Purging for contempt

The court held that merely undergoing the penalty imposed on a contemnor is not sufficient to complete the process of purging himself for contempt. It held that in order to purge criminal contempt something more than an apology is needed; the Court has to be satisfied as to the genuineness of the apology to make an order that contemnor has purged himself of the contempt.

But before the contempt is purged, the advocate could suffer the consequences of Rule 11 of the Rules which postulates that in case the advocate has been found guilty of contempt of court, his authority to act or plead in any court stands snapped.

The court referred to Pravin C. Shah   v.   K.A.  Mohd   Ali and Anr which upheld Rule 11 of the Rules framed by the High Court of Kerala under Section 34(1) of the Advocates Act, 1961 which states that, “No advocate who has been found guilty of contempt of Court shall be permitted to appear, act or plead in any Court unless he has purged himself of the contempt”.

The court also referred to the press conference held by former senior most judges of the Supreme Court on January 12, 2018. Bhushan had justified his averments basis this press conference. The court opined, “We hope it was the first and the last occasion that the Judges have gone to press, and God gives wisdom to protect its dignity by internal mechanism, particularly, when   allegations   made,   if   any,   publicly   cannot   be   met   by   sufferer Judges.  It would cause suffering to them till eternity.”

About the tweets

The court, while making a final reference to the two tweets, the court stated, “It is not expected of a person who is a part of the system of administration of justice and who owes a duty to the said system, to make such tweets which are capable of shaking the confidence of general public and further making wild allegations in the affidavit thereby further attempting to malign the said institution.”

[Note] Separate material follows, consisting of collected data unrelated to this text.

-- ==== Sys2Proof/Laws/PerInstr.lean ====
section
/-! SUPPORT. The round trip of encoding and decoding, one lemma per constructor: a well-formed word is read as what was encoded
(R89 to R101, file 06). A lemma per layout of fields comes first. -/

namespace Sys2Proof.Laws

set_option Elab.async false

/-- The number of a concatenation. -/
theorem cat_toNat {m n : Nat} (x : BitVec m) (y : BitVec n) : (x ++ y).toNat = x.toNat * 2 ^ n + y.toNat := by
  rw [BitVec.toNat_append, ← Nat.shiftLeft_add_eq_or_of_lt y.isLt, Nat.shiftLeft_eq]

/-- A field of a word, by its number. -/
theorem fieldOf {w : Word} (lo : Nat) {n : Nat} {x : BitVec n} (h : w.toNat / 2 ^ lo % 2 ^ n = x.toNat) : w.extractLsb' lo n = x := by
  apply BitVec.eq_of_toNat_eq
  rw [BitVec.extractLsb'_toNat, Nat.shiftRight_eq_div_pow, h]

/-- A bit of a word, by its number. -/
theorem bitOf {w : Word} (k : Nat) {b : Bool} (h : w.toNat / 2 ^ k % 2 = (BitVec.ofBool b).toNat) : w.getLsbD k = b := by
  rw [BitVec.getLsbD, Nat.testBit_eq_decide_div_mod_eq, h]; cases b <;> rfl

/-- A field above the lowest part of a concatenation. -/
theorem skip {m n : Nat} (x : BitVec m) (y : BitVec n) (s k : Nat) : (x ++ y).extractLsb' (n + s) k = x.extractLsb' s k := by
  apply BitVec.eq_of_toNat_eq
  rw [BitVec.extractLsb'_toNat, BitVec.extractLsb'_toNat, Nat.shiftRight_eq_div_pow, Nat.shiftRight_eq_div_pow, cat_toNat, pow_add,
    ← Nat.div_div_eq_div_mul, Nat.add_comm, Nat.add_mul_div_right _ _ (Nat.two_pow_pos n), Nat.div_eq_of_lt y.isLt, Nat.zero_add]

/-- The lowest part of a concatenation. -/
theorem low {m n : Nat} (x : BitVec m) (y : BitVec n) : (x ++ y).extractLsb' 0 n = y := by
  apply BitVec.eq_of_toNat_eq
  rw [BitVec.extractLsb'_toNat, Nat.shiftRight_eq_div_pow, cat_toNat, pow_zero, Nat.div_one, Nat.add_comm, Nat.add_mul_mod_self_right,
    Nat.mod_eq_of_lt y.isLt]

/-- All of a field. -/
theorem whole {n : Nat} (x : BitVec n) : x.extractLsb' 0 n = x := by simp

/-- A mask of nothing. -/
theorem andZero {n : Nat} (x : BitVec n) : x &&& 0#n = 0#n := by simp

/-- A field of zeros. -/
theorem zeroAnd {n : Nat} (x : BitVec n) : 0#n &&& x = 0#n := by simp

/-- A mask of a concatenation. -/
theorem zcat {m n : Nat} {x c : BitVec m} {y d : BitVec n} (h1 : x &&& c = 0#m) (h2 : y &&& d = 0#n) :
    (x ++ y) &&& (c ++ d) = 0#(m + n) := by
  rw [BitVec.and_append, h1, h2]; simp

@[simp] theorem engBits (e : Eng) : Eng.ofBits e.bits = e := by cases e <;> rfl
@[simp] theorem sizeBits (z : MSize) : MSize.ofBits z.bits = z := by cases z <;> rfl
@[simp] theorem rndBits (r : Rnd) : Rnd.ofBits r.bits = r := by cases r <;> rfl
@[simp] theorem dirBits (d : Dir) : Dir.ofBits d.bits = d := by cases d <;> rfl

/-- A vector operand field, by its number. -/
theorem vopOf {w : Word} (lo : Nat) {v : VOp} (h : w.extractLsb' lo 7 = v.bits) : vopAt w lo = v := by
  obtain ⟨d, r⟩ := v
  have h' := congrArg BitVec.toNat h
  rw [VOp.bits, cat_toNat, BitVec.extractLsb'_toNat, Nat.shiftRight_eq_div_pow] at h'
  have := r.isLt; have := d.bits.isLt
  have h1 : w.extractLsb' (lo + 5) 2 = d.bits := fieldOf _ (by rw [pow_add, ← Nat.div_div_eq_div_mul]; simp only at h'; omega)
  have h2 : w.extractLsb' lo 5 = r := fieldOf _ (by simp only at h'; omega)
  rw [vopAt, h1, h2, dirBits]

/-- A flag of a word, from its field of one bit. -/
theorem bit1 {w : Word} {k : Nat} {b : Bool} (h : w.extractLsb' k 1 = BitVec.ofBool b) : w.getLsbD k = b := by
  have h' := congrArg BitVec.toNat h
  rw [BitVec.extractLsb'_toNat, Nat.shiftRight_eq_div_pow] at h'
  exact bitOf k h'

/-- The TAG of a word, from its ten highest bits. -/
theorem tag10 {w : Word} {p : BitVec 10} (h : w.extractLsb' 22 10 = p) : w.extractLsb' 29 3 = p.extractLsb' 7 3 := by
  rw [← h]; apply BitVec.eq_of_toNat_eq
  simp only [BitVec.extractLsb'_toNat, Nat.shiftRight_eq_div_pow]; omega
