-- ==== Sys2Proof/Tests/Slice0.lean ====
section
/-! SUPPORT. The model's own tests: ill-formed terms that the checks refuse, words written out from the encodings, single steps, and a
state that meets the hypotheses of every statement. -/

namespace Sys2Proof.Tests

open Sys2Proof Sys2Proof.Machine Sys2Proof.Safety

set_option Elab.async false
set_option maxRecDepth 8000

/-! ### Ill-formed terms -/

/-- Control and X words (R93 to R95): a decider or condition that does not exist, a loop on register 0, a token to its own sender, a shift
of 64, a relation 6, queue 8, a pair at S31, a CSR that is not of the kind the word needs. -/
theorem test_wf_refuses_x :
    [Instr.brc .x 6 1 0, .brc .v 5 1 0, .brc .v 6 8 0, .brc .m 0 16 0, .loop .v 1 0, .loop .x 0 0, .loopr .m 1 0, .loopr .a 0 0,
     .tok .x .x 1, .tok .x .a 0, .brx .v 1, .shli 1 1 64, .shri 1 1 64, .sari 1 1 64, .fcmp 1 1 1 6, .pop 1 8, .push 8 1, .qstat 1 8,
     .evpop 0, .evpop 31, .evpeek 31, .csrr 1 0x006, .csrw 1 0x000, .csrs 1 1 0x014, .csrc 1 1 0x000].all (fun i => !i.wf) = true := by decide

/-- A words (R96 to R98): a sign-free load of 8 bytes, a row count of 0 or 65, a level 2, A31 as a pair, an operation 3, operands beyond
A31, completion target kind 3, a queue of the wrong kind, no path, scope 3. -/
theorem test_wf_refuses_a :
    [Instr.ashli 1 1 64, .ld 1 1 .d true 0, .ldq 8 1 .w false 0, .ldq 1 1 .d true 0, .ldv 1 1 0, .ldv 1 1 65, .ldv 8 1 1, .stq 8 1 .w 0,
     .stv 8 1 1, .stv 1 1 0, .pref 2 1 .b 0, .amocas 1 1 31 false, .amologic 1 1 1 false 3, .copy 1 30 0 0, .copy 1 1 3 0, .copy 1 1 0 4,
     .copy2d 1 27 0 0, .gather 1 29 0 4, .gather 1 1 0 3, .scatter 1 1 0 5, .xfer 1 27 0 5, .xfer 1 1 0 4, .xferm 1 26 0 5, .notify 1 3 0,
     .notify 1 0 6, .notify 1 0 24, .fencex 0 1, .fencex 1 0, .mark 1 0, .join 1 0, .rst 1 31 false 0, .ramo 1 29 false 0,
     .tlbinv 1 3].all (fun i => !i.wf) = true := by decide

/-- V and M words (R99, R100): a relation 6, mask destination K0 or K8, queue 8, a shift by 16 columns, VIOTA 3, 0 or 33 rows, a part that
does not exist, a shape or cursor out of range, a window of 16, a lease of 0 or 65, MSHAPE out of range, CBOUND 7, BD8, C15 in CINIT. -/
theorem test_wf_refuses_vm :
    [Instr.vcmpF 6 1 ⟨.whole, 0⟩ ⟨.whole, 0⟩ false, .vcmpF 0 0 ⟨.whole, 0⟩ ⟨.whole, 0⟩ false, .vcmpI 6 1 ⟨.whole, 0⟩ ⟨.whole, 0⟩ false,
     .vbcast ⟨.whole, 0⟩ 8, .vshift ⟨.whole, 0⟩ ⟨.whole, 0⟩ false false 16, .viota ⟨.whole, 0⟩ 3, .vpop ⟨.whole, 0⟩ 2 0,
     .vpop ⟨.whole, 0⟩ 2 33, .vpush ⟨.whole, 0⟩ 8 1, .vpushx ⟨.whole, 0⟩ 8, .vunpE4 ⟨.whole, 0⟩ ⟨.whole, 0⟩ 4,
     .vunpH ⟨.whole, 0⟩ ⟨.whole, 0⟩ 2, .vpackE4 ⟨.whole, 0⟩ ⟨.whole, 0⟩ false .rne 4, .vpackB ⟨.whole, 0⟩ ⟨.whole, 0⟩ false .rne 2,
     .vshape 0 1, .vshape 33 1, .vshape 1 0, .vshape 1 17, .vcur 32 0 0, .vcur 0 16 0, .vcur 0 0 16, .vrbset 16, .kand 0 1 1, .kor 8 1 1,
     .knot 1 8, .kmov 0 1, .kcnt 8, .lease 0, .lease 65, .mshape 0 0, .mshape 0 257, .mshape 2 513, .mshape 3 1, .cbound 7, .chain 0, .chain 65,
     .bdset 8 1, .cinit 0 15].all (fun i => !i.wf) = true := by decide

The court further held that “Fair criticism is not to be silenced, but an advocate has to remind himself/herself, where he/she crosses the zone of propriety, and the Court cannot continuously ignore it, and the system cannot be made to suffer.  When the criticism turns into malicious and scandalous allegations thereby tending to undermine the confidence of the public and the institution as a whole, such a criticism cannot be ignored.”

About going to press in a subjudice matter

The court held that, “In a sub judice matter, releasing such statement to the press in advance is an act of impropriety and has the effect of interfering with the judicial process”. The court held that the fact that Bhushan went to press after being convicted for contempt means the tolerance of the court was being tested by resorting to unscrupulous methods.

Decision on sentencing

Firstly, the court refused to recall its judgement convicting Bhushan of contempt, as suggested by Senior Advocate Rajiv Dhavan, the counsel for Bhushan. “While sentencing, we have to act with objectivity in relation to the person and the actual effect,” the court observed.

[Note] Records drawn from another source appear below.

-- ==== Sys2Proof/Machine/Flags.lean ====
section
/-! DEFINITION. The control and status registers as the host reads and writes them (R36 to R44), and the interrupt level.
The CORE has no arithmetic flags (R35): STATUS is its only condition state. -/

namespace Sys2Proof.Machine

/-- STATUS.BUSY: 1 exactly in phase EXEC (R39, R45). -/
def State.busy (s : State) : Bool :=
  match s.phase with
  | .idle => false
  | .exec _ _ => true

/-- The `irq` output: CTRL.IE AND STATUS.DONE (R48). -/
def State.irq (s : State) : Bool := s.ie && s.done

/-- What CAPS reads as (R41): KMAX in bits 15:0, NREG in 23:16, LIMBW in 31:24, SEEDW in 39:32. -/
def State.capsWord (s : State) : Word :=
  BitVec.ofNat 64 (s.cfg.kmax % 2 ^ 16 + nreg * 2 ^ 16 + limbW * 2 ^ 24 + seedW * 2 ^ 32)

/-- What CTRL reads as (R37): IE in bit 1; SRST reads 0. -/
def State.ctrlWord (s : State) : Word := BitVec.ofNat 64 (s.ie.toNat * 2 ^ 1)

/-- What STATUS reads as (R39): BUSY in bit 0, DONE in bit 1, ERR in bits 7:4, OVR in bit 8, IRQ in bit 9. -/
def State.statusWord (s : State) : Word :=
  BitVec.ofNat 64 (s.busy.toNat + s.done.toNat * 2 ^ 1 + s.err.code * 2 ^ 4 + s.ovr.toNat * 2 ^ 8 + s.irq.toNat * 2 ^ 9)

/-- What WIDTH reads as (R42): K in bits 15:0. -/
def State.widthWord (s : State) : Word := s.width.setWidth 64

/-- A write to CTRL (R38): with SRST = 1 a soft reset, which leaves IE = 0; otherwise IE takes bit 1. -/
def State.writeCtrl (s : State) (v : Word) : State :=
  if v.getLsbD 0 then s.softReset else { s with ie := v.getLsbD 1 }

/-- A write to STATUS (R40): DONE and OVR are cleared where the written bit is 1; nothing else is writable. -/
def State.writeStatus (s : State) (v : Word) : State :=
  { s with done := s.done && !v.getLsbD 1, ovr := s.ovr && !v.getLsbD 8 }

/-- A write to WIDTH while BUSY = 0 (R42): K takes bits 15:0 unchecked. -/
def State.writeWidth (s : State) (v : Word) : State := { s with width := v.setWidth 16 }

/-- The overrun flag set by a refused access (R90, R265). -/
def State.overrun (s : State) : State := { s with ovr := true }

end Sys2Proof.Machine
end

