-- ==== Sys2Proof/Tests/Slice0.lean ====
section
/-! SUPPORT. Tests with results from the spec's own tables (95_test_vectors.md), the smoke test of WellFormed, and for each
statement with hypotheses a witness that meets them. -/

open Sys2Proof Sys2Proof.Machine

namespace Sys2Proof.Tests

/-- A small instance. -/
def cfg2 : Config := { kmax := 2, base := 0x20000 }

/-- An idle instance with the given limbs written and WIDTH.K = k. -/
def idleWith (k : Nat) (limbs : List (Reg × Nat × Word)) : State :=
  { limbs.foldl (fun s x => s.setLimb x.1 x.2.1 x.2.2) (State.hardResetOf cfg2 0 []) with width := BitVec.ofNat 16 k }

/-- The same with a command word accepted. -/
def busyWith (k : Nat) (w : Word) (limbs : List (Reg × Nat × Word)) : State := (idleWith k limbs).accept w

/-- The same with one move waiting. -/
def facing (i : Input) (s : State) : State := { s with inputs := [i] }

/-- The limbs of a register after a step. -/
def limbsAfter (o : Outcome) (r : Reg) : Option (List (Option Word)) :=
  match o with
  | .next t => some [t.limb r 0, t.limb r 1]
  | _ => none

/-- STATUS after a step. -/
def statusAfter (o : Outcome) : Option Word :=
  match o with
  | .next t => some t.statusWord
  | _ => none

/-- The host port's answer after a step. -/
def respAfter (o : Outcome) : Option Response :=
  match o with
  | .next t => t.resp
  | _ => none

/-! ### WellFormed refuses an ill-formed term for each of its checks (R122, R126) -/

theorem test_wf_refuses_nop_with_rd : Fields.wellFormed ⟨0x00, 1, 0, 0, 0, 0, 0⟩ = false := by decide
theorem test_wf_refuses_nop_with_rs1 : Fields.wellFormed ⟨0x00, 0, 1, 0, 0, 0, 0⟩ = false := by decide
theorem test_wf_refuses_nop_with_rs2 : Fields.wellFormed ⟨0x00, 0, 0, 1, 0, 0, 0⟩ = false := by decide
theorem test_wf_refuses_nop_with_s : Fields.wellFormed ⟨0x00, 0, 0, 0, 1, 0, 0⟩ = false := by decide
theorem test_wf_refuses_r3_with_s : Fields.wellFormed ⟨0x02, 3, 1, 2, 1, 0, 0⟩ = false := by decide
theorem test_wf_refuses_r2_with_rs2 : Fields.wellFormed ⟨0x06, 1, 0, 1, 0, 0, 0⟩ = false := by decide
theorem test_wf_refuses_r2_with_s : Fields.wellFormed ⟨0x04, 1, 0, 0, 1, 0, 0⟩ = false := by decide
theorem test_wf_refuses_r2s_with_rs2 : Fields.wellFormed ⟨0x05, 2, 1, 1, 0, 0, 0⟩ = false := by decide
theorem test_wf_refuses_rsv : Fields.wellFormed ⟨0x01, 0, 0, 0, 0, 0x80, 0⟩ = false := by decide
theorem test_wf_refuses_rsvh : Fields.wellFormed ⟨0x00, 0, 0, 0, 0, 0, 1⟩ = false := by decide
theorem test_wf_refuses_reserved_opcode : Fields.wellFormed ⟨0x07, 0, 0, 0, 0, 0, 0⟩ = false := by decide
theorem test_wf_accepts_seed8 : Fields.wellFormed ⟨0x05, 2, 1, 0, 1, 0, 0⟩ = true := by decide

/-! ### Decoding, bit by bit from R121 and R123: {rsvh, rsv, s, rs2, rs1, rd, op} -/

theorem test_decode_nop : decode (0#32 ++ 0#11 ++ 0#1 ++ 0x0#4 ++ 0x0#4 ++ 0x0#4 ++ 0x00#8) = some .nop := by decide
theorem test_decode_addm : decode (0#32 ++ 0#11 ++ 0#1 ++ 0x2#4 ++ 0x1#4 ++ 0x3#4 ++ 0x01#8) = some (.addm 3 1 2) := by decide
theorem test_decode_subm : decode (0#32 ++ 0#11 ++ 0#1 ++ 0x2#4 ++ 0x1#4 ++ 0x3#4 ++ 0x02#8) = some (.subm 3 1 2) := by decide
theorem test_decode_mullo : decode (0#32 ++ 0#11 ++ 0#1 ++ 0xE#4 ++ 0xD#4 ++ 0xF#4 ++ 0x03#8) = some (.mullo 15 13 14) := by decide
theorem test_decode_sub2 : decode (0#32 ++ 0#11 ++ 0#1 ++ 0x0#4 ++ 0x1#4 ++ 0x2#4 ++ 0x04#8) = some (.sub2 2 1) := by decide
theorem test_decode_seed : decode (0#32 ++ 0#11 ++ 0#1 ++ 0x0#4 ++ 0x1#4 ++ 0x2#4 ++ 0x05#8) = some (.seed 2 1 false) := by decide
theorem test_decode_seed8 : decode (0#32 ++ 0#11 ++ 1#1 ++ 0x0#4 ++ 0x1#4 ++ 0x2#4 ++ 0x05#8) = some (.seed 2 1 true) := by decide
theorem test_decode_inv : decode (0#32 ++ 0#11 ++ 0#1 ++ 0x0#4 ++ 0x0#4 ++ 0x1#4 ++ 0x06#8) = some (.inv 1 0) := by decide

/-- The ILLEGAL words of 95_test_vectors.md section 2.1. -/
theorem test_decode_illegal_words :
    [0x100, 0x121301, 0x1F0204, 0x11205, 0x10106, 0x100106, 0x10000001, 0x100000000, 0x07, 0xFF, 0xFFFFFFFFFFFFFFFF].map
      (fun w => decode (BitVec.ofNat 64 w)) = List.replicate 11 none := by decide

theorem test_decodeTableWord_mullo : decodeTableWord 64 0x21303 = some (.mullo 3 1 2) := by decide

The court held that while the public has the right to criticize, they are “required to abstain from imputing improper motives to those taking part in the administration of justice.”

The court was also perturbed that Bhushan mentioned in his supplementary statement dated August 24 that the court asked him to take 2-3 days to reconsider his statements while the court’s order states  that time was given to the “contemnor to submit unconditional apology, if he so desires”.

The court held, “Virtual exchange during the course of the proceedings is not what is the order of the Court but it could be a tentative expression of that exchange during the course of hearing.  However, ultimately what is final is the order of the Court.”

“It would have been better if the aforesaid part was not mentioned in the supplementary statement, but we cannot stop anybody from making any statement, but we consider it not to be a proper statement as to what should have been the words in the order of the Court.   We have not coerced the contemnor to submit the apology and have clearly mentioned that time was given to submit unconditional apology, “if he so desires”.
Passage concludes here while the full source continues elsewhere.